| YOUR ASSIGNMENT |
When you reach the line with "let hi := l.num s 0x194" in the data below, begin printing lines exactly, and stop once the line with "y2.osc <<< 11" has been printed.

| MATERIAL PROVIDED |
▶

/-- R355-R357. -/
def stepPdf (s : State) (l : LoopRec) (x : LoopSt) (g : Nat) (h : FVal) (manual : Bool) (pv sp ff : LoopIn) : StepPdf :=
  let b (w : Nat) : FVal := fOfBits f32 w
  let gn (j : Nat) : FVal := l.gain s g j
  let tpv := l.num s 0x1A0
  let yfp := if x.first then pv.val else b x.yf
  let a := fDiv f32 h (fAdd f32 tpv h)
  let yf := if pv.ok = false then b x.yf else if tpv.isZero then pv.val else fFma f32 a (fSub f32 pv.val yfp) yfp
  let track := manual && l.spTrack s
  let raw := fFma f32 (l.num s 0x180) sp.val (l.num s 0x184)
  let r0 := fClamp (l.num s 0x18C) (l.num s 0x188) raw
  let rp := if x.first then r0 else b x.r
  let st := fMul f32 (l.num s 0x190) h
  let r := if track then yf else if sp.ok = false then b x.r
    else if (l.num s 0x190).isZero then r0 else fClamp (fSub f32 rp st) (fAdd f32 rp st) r0
  let sg (v : FVal) : FVal := if l.reverse s then fNeg v else v
  let gp := gn 0
  let ki := if l.ideal s then (if (gn 1).isZero then FVal.zero else fDiv f32 gp (gn 1)) else gn 1
  let kd := if l.ideal s then fMul f32 gp (gn 2) else gn 2
  let e := sg (fSub f32 r yf)
  let ep := sg (fFma f32 (gn 4) r (fNeg yf))
  let ed := sg (fFma f32 (gn 5) r (fNeg yf))
  let p := fMul f32 gp ep
  let dd := fSub f32 ed (if x.first then ed else b x.ed)
  let kdd := fMul f32 kd dd
  let tf := gn 3
  let dn := fFma f32 tf (if x.first then FVal.zero else b x.d) kdd
  let d := if tf.isZero then fDiv f32 kdd h else fDiv f32 dn (fAdd f32 tf h)
  let fv := if ff.ok then ff.val else b x.ff
  let tLead := l.num s 0x1A4
  let tLag := l.num s 0x1A8
  let ffp := if x.first then fv else b x.ff
  let flp := if x.first then fv else b x.fl
  let dff := fSub f32 fv ffp
  let hff := fMul f32 h fv
  let i1 := fFma f32 tLead dff hff
  let i2 := fFma f32 tLag flp i1
  let fl := if tLead.isZero && tLag.isZero then fv else fDiv f32 i2 (fAdd f32 tLag h)
  let f := fMul f32 (gn 7) fl
  { yf := yf, r := r, spLim := !track && sp.ok && !fEq r raw, e := e, ed := ed, p := p, d := d, ff := fv, fl := fl, f := f
    ki := ki
    all := [yf, r, e, ep, ed, p, dd, kdd, d, fl, f, ki, kd] ++ (if track || !sp.ok then [] else [raw]) ++
      (if tLead.isZero && tLag.isZero then [] else [i1, i2]) }

/-- The integral, unlimited output and output of an AUTO step, with its limits (R358, R360, R366). -/
structure StepOut where
  i : FVal
  v : FVal
  u : FVal
  rateLim : Bool
  outLim : Bool
  aw : Bool
  intStop : Bool
  all : List FVal

/-- Sign of a number: 1, -1 or 0. -/
def fSign (x : FVal) : Int := if x.isZero || x.isNan then 0 else if x.isNeg then -1 else 1

/-- R358, R360, R366: an AUTO step from v_prev and u_prev; `meas` is MEAS_WORD. -/
def stepAuto (s : State) (l : LoopRec) (x : LoopSt) (g : Nat) (h : FVal) (reinit : Bool) (vp up m : FVal) (meas : LoopIn)
    (c : StepPdf) : StepOut :=
  let aw0 := fSub f32 m vp
  let aw := if fLe (fAbs aw0) (l.num s 0x1AC) then FVal.zero else aw0
  let inc0 := fMul f32 c.ki c.e
  let stop := meas.there && meas.ok && meas.tag == .limited && !inc0.isZero && fSign inc0 == fSign (fSub f32 vp m)
  let inc := if stop then FVal.zero else inc0
  let i := if reinit then fSub f32 vp (fAdd f32 (fAdd f32 c.p c.d) c.f)
    else fFma f32 h (fFma f32 (l.gain s g 6) aw inc) (fOfBits f32 x.i)
  let v := fAdd f32 (fAdd f32 (fAdd f32 c.p i) c.d) c.f
  let rate := l.num s 0x19C
  let st := fMul f32 rate h
  let ur := if rate.isZero then v else fClamp (fSub f32 up st) (fAdd f32 up st) v
  let u := fClamp (l.num s 0x198) (l.num s 0x194) ur
  { i := i, v := v, u := u, rateLim := !fEq ur v, outLim := !fEq u ur
    aw := !reinit && !aw.isZero, intStop := !reinit && stop
    all := (if reinit then [] else [aw0, inc0]) ++ [i, v] }

/-- The status flags of R354. -/
def badFlags (pv sp ff meas sched man : LoopIn) : Nat :=
  b2n (!pv.ok) <<< 5 + b2n (!sp.ok) <<< 6 + b2n (!ff.ok) <<< 7 + b2n (!meas.ok) <<< 8 + b2n (!sched.ok) <<< 9
    + b2n (!man.ok) <<< 10

/-- A tag that degrades an AUTO output when an input carries it (R362). -/
def tagDegrades (t : Tag) : Bool := t == .held || t == .subst || t == .degraded || t == .limited

/-- R362: the tag of OUT_WORD. -/
def outTag (held manual : Bool) (flags : Nat) (lim : Bool) (ins : List LoopIn) : Tag :=
  if held || (manual && bitOf flags 10) then .subst
  else if !manual && (bitsOf flags 9 6 != 0 || ins.any (fun i => i.there && tagDegrades i.tag)) then .degraded
  else if lim then .limited
  else .good

/-! ### The oscillation detector (R371, R372) -/

/-- An emptied detector. -/
def oscEmpty (x : LoopSt) : LoopSt := { x with half := 0, peak := 0, ring := [], oscCount := 0 }

/-- R371: one AUTO step of the detector, at generation g. -/
def oscStep (s : State) (l : LoopRec) (g : Nat) (e : FVal) (x : LoopSt) : LoopSt :=
  let sg := if fSign e = 1 then 1 else if fSign e = -1 then 2 else 0
  let pk := fOfBits f32 x.peak
  let y := if sg ≠ 0 ∧ sg ≠ x.half then
      { x with
        ring := if x.half ≠ 0 ∧ fLt (l.num s 0x1B0) pk then (g :: x.ring).take 32 else x.ring
        half := sg, peak := fToBits f32 (fAbs e) }
    else { x with peak := fToBits f32 (fMax pk (fAbs e)) }
  let cfg := l.word s (0x1B4 / 4)
  let n := (y.ring.filter (fun q => g < q + bitsOf cfg 31 16)).length
  let isOver := decide (bitsOf cfg 4 0 < n)
  { y with oscCount := n, osc := isOver || (y.osc && l.oscAction s != 0) }

/-! ### One loop step -/

/-- Store a loop, the same in every lane. -/
def putLoop (k : Nat) (x : LoopSt) (s : State) : State :=
  { s with cle := { s.cle with
      loops := tabSet (fun _ => ({} : LoopSt)) s.cle.loops k x
      laneLoops := s.cle.laneLoops.filter (fun e => e.1 % 256 ≠ k) } }

/-- R40: the state of a loop in one lane. -/
def laneLoop (s : State) (l k : Nat) : LoopSt := (tabGet (fun _ => (none : Option LoopSt)) s.cle.laneLoops (256 * l + k)).getD (loopSt s k)

/-- Store a loop in one lane. -/
def putLaneLoop (l k : Nat) (x : LoopSt) (s : State) : State :=
  { s with cle := { s.cle with
    laneLoops := tabSet (fun _ => (none : Option LoopSt)) s.cle.laneLoops (256 * l + k)
      (if x = loopSt s k then none else some x) } }

/-- Change a loop in every lane. -/
def loopUpd (k : Nat) (f : LoopSt → LoopSt) (s : State) : State :=
  each (List.range 3) (fun l t => putLaneLoop l k (f (laneLoop s l k)) t) (putLoop k (f (loopSt s k)) s)

/-- Set bit of loop k in OSC_MAP or HOLD_MAP. -/
def setOscMap (k : Nat) (b : Bool) (s : State) : State := setFlag (Reg.cleOscMap (k / 32)) (k % 32) b s
def setHoldMap (k : Nat) (b : Bool) (s : State) : State := setFlag (Reg.cleHoldMap (k / 32)) (k % 32) b s

/-- The step length of a step, and whether H_NOM stands in for it out of range (R347). -/
def stepLength (s : State) (l : LoopRec) (x : LoopSt) (edge : Nat) : FVal × Bool :=
  let hn := hNom s l
  let q : Rat := Rat.divInt ((edge : Int) - (x.edge : Int)) 200000000
  if x.first ∨ x.resumed then (fOfQ f32 hn, false)
  else if hn / 2 ≤ q ∧ q ≤ 2 * hn then (fOfQ f32 q, false)
  else (fOfQ f32 hn, true)

/-- What one step decides: the new loop state, its output with tag, its status word, SPk when it tracks, and what it counts. -/
structure StepRes where
  x : LoopSt
  out : ICell
  sp : Option Nat
  regionChg : Bool
  held : Bool
  numeric : Bool
  intStop : Bool
  hSubst : Bool

/-- R347-R373: one step of a loop from state x, dispatched in the slot that began at `edge` in generation `gen`. -/
def loopStep (s : State) (rw : Reader) (l : LoopRec) (x : LoopSt) (edge gen slot : Nat) : StepRes :=
  let b (w : Nat) : FVal := fOfBits f32 w
  let bits (v : FVal) : Nat := fToBits f32 v
  let manual := fld s (Reg.cleMode (l.k / 8)) (4 * (l.k % 8) + 3) (4 * (l.k % 8)) == 0
  let pv := inWord rw (l.word s wPv)
  let sp := inSp s rw l
  let ff := inWord rw (l.word s wFf)
  let meas := inWord rw (l.word s wMeas)
  let sched := inWord rw (l.word s wSched)
  let man := inWord rw (l.word s wMan)
  let hs := stepLength s l x edge
  let j := stepRegion s l x sched
  let act := if x.osc then l.oscAction s else 0
  let g := if act = 1 then 8 else j
  let lo := l.num s 0x198
  let hi := l.num s 0x194
  let bad := badFlags pv sp ff meas sched man
  let cpt := stepPdf s l x g hs.1 manual pv sp ff
  let hasM := meas.there && meas.ok
  let start := if hasM then meas.val else fClamp FVal.zero hi lo
  let first := x.first && !manual
  let vp := if first then start else b x.v
  let up := if first then start else b x.u
  let m := if hasM then meas.val else b x.u
  let lost := x.first && !pv.ok
  let hold := !manual && (!pv.ok || act == 2)
  let regionChg := !x.first && j != x.region
  let reinit := x.first || regionChg || (g == 8) != (x.gset == 8) || bitOf x.changed g || x.mode == 2
  let a := stepAuto s l x g hs.1 reinit vp up m meas cpt
  let mv := if man.there && man.ok then man.val else b x.u
  let mu := fClamp lo hi mv
  let mi := fSub f32 mu (fAdd f32 (fAdd f32 cpt.p cpt.d) cpt.f)
  let nums := cpt.all ++ (if manual then [mi] else a.all)
  let numeric := pv.ok && nums.any (fun v => !v.isFin)
  let held := hold || (!manual && numeric)
  let outLim := if manual then !fEq mu mv else !held && a.outLim
  let rateLim := !manual && !held && a.rateLim
  let u := if manual then mu else if held then up else a.u
  let mode := if manual then 0 else if held then 2 else 1
  -- the values that the step stores
  let kept := held || numeric || lost
  let base : LoopSt := { x with
    resumed := false, changed := 0, schedBad := !sched.ok, mode := mode, u := bits u, m := bits m, h := bits hs.1
    v := bits (if manual || held then u else a.v)
    edge := edge, gen := gen, slot := slot, first := x.first && (!pv.ok || numeric) }
  let y0 := if kept then base else { base with
    r := bits cpt.r, yf := bits cpt.yf, e := bits cpt.e, ed := bits cpt.ed, d := bits cpt.d, ff := bits cpt.ff
    fl := bits cpt.fl, i := bits (if manual then mi else a.i), region := j, gset := g }
  let y1 := if x.first then oscEmpty y0 else y0
  let y2 := if manual then
      let z := oscEmpty y1
      { z with osc := z.osc && l.oscAction s != 0 }
    else if kept then y1
    else oscStep s l gen cpt.e y1
  let flags := b2n outLim + b2n rateLim <<< 1 + b2n cpt.spLim <<< 2
    + b2n (!manual && !held && a.aw) <<< 3 + b2n (!manual && !held && a.intStop) <<< 4 + bad + b2n y2.osc <<< 11
    + b2n numeric <<< 12 + b2n hs.2 <<< 13
  let status := (if kept then (if act = 1 then 8 else x.region) else g) <<< 28 + mode <<< 24 + flags
  { x := { y2 with status := status }
    out := ⟨toW32 u, outTag held manual bad (outLim || rateLim) [pv, sp, ff, sched]⟩
    sp := if manual && l.spTrack s && l.spSrc s == 0 && !kept then some (bits cpt.yf) else none
    regionChg := regionChg && !kept
    held := held, numeric := numeric, intStop := !manual && !held && a.intStop, hSubst := hs.2 }

/-- Counters and events of a step (R347, R354, R364, R369, R372). -/
def stepEvents (old : LoopSt) (r : StepRes) (s : State) : State :=
  let st := r.x.status
  let rose (m : Nat) : Bool := st &&& m != 0 && (st &&& m) &&& (old.status &&& m) != st &&& m
  s |> bump Reg.cleCntSteps 1 |> pmcInc 16
    |> when_ r.hSubst (fun t => t |> bump Reg.cleCntHSubst 1 |> pmcInc 23 |> raise_ 0x0B 7)
    |> when_ (bitOf st 5 && !bitOf old.status 5) (fun t => t |> bump Reg.cleCntPvBad 1 |> raise_ 0x0B 1)
    |> when_ (rose 0x7C0) (raise_ 0x0B 6)
    |> when_ r.regionChg (fun t => t |> bump Reg.cleCntRegionChg 1 |> pmcInc 18 |> raise_ 0x0B 3)
    |> when_ r.numeric (fun t => t |> bump Reg.cleCntNumeric 1 |> raise_ 0x0B 2)
    |> when_ r.held (pmcInc 19) |> when_ r.intStop (pmcInc 20)
    |> when_ (r.x.osc && !old.osc) (fun t => t |> bump Reg.cleCntOsc 1 |> pmcInc 21 |> raise_ 0x0B 0)

/-- Source words that a loop reads from the image (R352). -/
def loopReads (s : State) (l : LoopRec) : List Nat :=
  ([l.word s wPv, l.word s wFf, l.word s wMeas, l.word s wSched, l.word s wMan] ++
    (if l.spSrc s = 1 then [l.word s wSp] else [])).filter (· < imgWords)

/-- R355: what a step hands over at the point where it leaves its lane (R608): the output with its tag, the status word, and SPk
where it tracks. -/
def StepRes.leaves (r : StepRes) : ICell × Nat × Option Nat := (r.out, r.x.status, r.sp)

/-- R344, R608: entry `uid` steps loop k at the present clock in every lane; what the lanes agree on is left to be written at the end
of the loop's 32 clocks. -/
def entryLoop (uid k : Nat) (s : State) : State :=
  match entryOf s uid with
  | none => s
  | some o =>
    let l : LoopRec := ⟨o.tab.getD s.cle.eff, k⟩
    let s1 := noteReads uid o.e (loopReads s l) s
    let step (lane : Nat) : StepRes :=
      let x := laneLoop s1 lane k
      let r := loopStep s1 (laneFetch s1 uid lane) l x o.edge o.gen o.e.slot
      { r with x := if o.tab.isSome then { r.x with changed := x.changed } else r.x }
    handOver (fun lane => (step lane).leaves) (fun v t =>
      let lead := ((lanesIn t).find? (fun lane => (step lane).leaves = v)).getD 0
      let r := step lead
      let st := l.word s wStatus
      let t1 := each (lanesLive t) (fun lane u => putLaneLoop lane k (step lane).x u) (putLoop k r.x t)
      t1 |> setHoldMap k (r.x.mode == 2) |> setOscMap k r.x.osc |> stepEvents (laneLoop s1 lead k) r
        |> (fun u => match r.sp with | some w => wr (Reg.cleSp k) w u | none => u)
        |> entryUpd uid (fun x => { x with res := .put (l.word s wOut) r.out ::
            (if st < imgWords then [.put st ⟨BitVec.ofNat 32 r.x.status, .good⟩] else []) })) s1

end Sys2Proof.Machine
end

◀

| EXPECTED ANSWER |
  let hi := l.num s 0x194
  let bad := badFlags pv sp ff meas sched man
  let cpt := stepPdf s l x g hs.1 manual pv sp ff
  let hasM := meas.there && meas.ok
  let start := if hasM then meas.val else fClamp FVal.zero hi lo
  let first := x.first && !manual
  let vp := if first then start else b x.v
  let up := if first then start else b x.u
  let m := if hasM then meas.val else b x.u
  let lost := x.first && !pv.ok
  let hold := !manual && (!pv.ok || act == 2)
  let regionChg := !x.first && j != x.region
  let reinit := x.first || regionChg || (g == 8) != (x.gset == 8) || bitOf x.changed g || x.mode == 2
  let a := stepAuto s l x g hs.1 reinit vp up m meas cpt
  let mv := if man.there && man.ok then man.val else b x.u
  let mu := fClamp lo hi mv
  let mi := fSub f32 mu (fAdd f32 (fAdd f32 cpt.p cpt.d) cpt.f)
  let nums := cpt.all ++ (if manual then [mi] else a.all)
  let numeric := pv.ok && nums.any (fun v => !v.isFin)
  let held := hold || (!manual && numeric)
  let outLim := if manual then !fEq mu mv else !held && a.outLim
  let rateLim := !manual && !held && a.rateLim
  let u := if manual then mu else if held then up else a.u
  let mode := if manual then 0 else if held then 2 else 1
  -- the values that the step stores
  let kept := held || numeric || lost
  let base : LoopSt := { x with
    resumed := false, changed := 0, schedBad := !sched.ok, mode := mode, u := bits u, m := bits m, h := bits hs.1
    v := bits (if manual || held then u else a.v)
    edge := edge, gen := gen, slot := slot, first := x.first && (!pv.ok || numeric) }
  let y0 := if kept then base else { base with
    r := bits cpt.r, yf := bits cpt.yf, e := bits cpt.e, ed := bits cpt.ed, d := bits cpt.d, ff := bits cpt.ff
    fl := bits cpt.fl, i := bits (if manual then mi else a.i), region := j, gset := g }
  let y1 := if x.first then oscEmpty y0 else y0
  let y2 := if manual then
      let z := oscEmpty y1
      { z with osc := z.osc && l.oscAction s != 0 }
    else if kept then y1
    else oscStep s l gen cpt.e y1
  let flags := b2n outLim + b2n rateLim <<< 1 + b2n cpt.spLim <<< 2
    + b2n (!manual && !held && a.aw) <<< 3 + b2n (!manual && !held && a.intStop) <<< 4 + bad + b2n y2.osc <<< 11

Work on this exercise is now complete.